The alleged terror plotters targeted in last week's raids in Australia had bomb-making instructions stored on a computer memory card, and were hoarding chemicals needed to make the same kind of explosives thought to have been detonated on London trains and buses in July.
According to brief details emerging of the prosecution case against eight men arrested in Sydney last Tuesday, they were members of an Islamic terror cell which held covert meetings and was stockpiling bomb-making chemicals.
After their dramatic pre-dawn arrests, senior lawmakers and police said intelligence agencies had foiled a potentially catastrophic terror attack on Australia. A further nine men were arrested Tuesday morning in the southern city of Melbourne and one more suspect was snatched from his car Thursday night on a suburban Sydney street.
All are in custody awaiting further court hearings.
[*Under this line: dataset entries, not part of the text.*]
/-- An operation ended with a code at an address. -/
def failOp (s : State) (id : Nat) (err : BitVec 8) (addr : W64) : State :=
  modOp s id (fun o => { o with finished := true, faulted := false, err := err, errAddr := addr })

/-- The first of the global bytes that an engine reads, or with `write` writes, that holds an uncorrectable error or belongs
to an unreachable device: its address and its physical address (02 R50; 22 R311). -/
def badGlobal (s : State) (write : Bool) (va : W64) (n : Nat) : Option (Nat × Nat) :=
  if s.poison.isEmpty && s.unreach.isEmpty then none else
  match checkRange s s.g.ctx s.g.core [0] (if write then .write else .read) va n with
  | .error _ => none
  | .ok accs => (accs.foldl (fun (acc : Option (Nat × Nat) × Nat) a =>
      let k := min (64 - a.pa % 64) acc.2
      let bad := if peerLost s a then some (a.va.toNat, a.pa)
        else if write || a.peer then none
        else (badWord? s a.pa k).map (fun i =>
          let pa := max a.pa ((a.pa / 4 + i) * 4)
          (a.va.toNat + (pa - a.pa), pa))
      (acc.1.or bad, acc.2 - k)) (none, n)).1

/-- The same for bytes at a place. -/
def badPlace (s : State) (write : Bool) (p : Place) (n : Nat) : Option (Nat × Nat) :=
  match p with
  | .global va => badGlobal s write va n
  | _ => none

/-- Of two bad words the one at the lower byte address (02 R52). -/
def lowerBad (x y : Option (Nat × Nat)) : Option (Nat × Nat) :=
  match y with
  | none => x
  | some p => lowerPlace x p

/-- UE set in an operation that met a bad or lost word; the lowest is kept for the log record of its completion
(02 R50, R52). -/
def noteBad (s : State) (id : Nat) (bad : Option (Nat × Nat)) : State :=
  match bad with
  | some p => modOp s id (fun o => { o with flags := o.flags ||| flagUE, bad := lowerPlace o.bad p })
  | none => s

/-- A fault record posted to firmware for an operation, which waits for the answer (06 R109). -/
def postMiss (s : State) (o : EngineOp) (f : AccFault) : State :=
  modOp { s with faults := s.faults ++ [⟨o.gid, f.va, f.sub, false, 0, o.id⟩] } o.id (fun o => { o with errAddr := f.va })

/-- An outcome of a unit: a translation miss is posted to firmware while the operation waits, any other fault ends the
operation (06 R109). `last` says whether it was the last unit, `bad` which word it met was bad. -/
def unitResult (s : State) (o : EngineOp) (last : Bool) (bad : Option (Nat × Nat)) : Except AccFault State → State
  | .ok s' =>
    noteBad (modOp s' o.id (fun o => { o with done := o.done + 1, finished := last, faulted := false })) o.id bad
  | .error f =>
    if f.code = 0x04 then
      if o.faulted then s
      else modOp (postMiss s o f) o.id (fun o => { o with faulted := true })
    else noteBad (failOp s o.id (engineCode f) f.va) o.id bad

/-- Whether an operation waits for firmware's answer: one that was asked to stop waits no more before a unit (06 R111). -/
def opWaits (o : EngineOp) : Bool := o.faulted && !(o.cancelled && (match o.kind with | .xkick .. => false | _ => true))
The Sydney plotters, all of whom are charged with making explosives for a terror attack, are believed to have been manufacturing TATP, or triacetone triperoxide, a highly unstable explosive made from commercially available chemicals such as acid, acetone and peroxide.
Police in England have refused to confirm reports that TATP was used by suicide bombers who killed 56 people July 7 on London's public transport system.
In Sydney's Central Local Court on Friday, prosecutor Wendy Abraham said police who raided Bosnian-born painter Mirsad Mulahalilovic's home on Tuesday found hydrochloric acid. They also accuse him of buying a length of PVC pipe and plastic caps.
However further details of the prosecution case against Mulahalilovic and the other Sydney suspects was withheld from media in a move that sparked criticism yesterday.
"It is a basic principle of our legal system that justice is public,"the Sydney Morning Herald newspaper wrote in an editorial.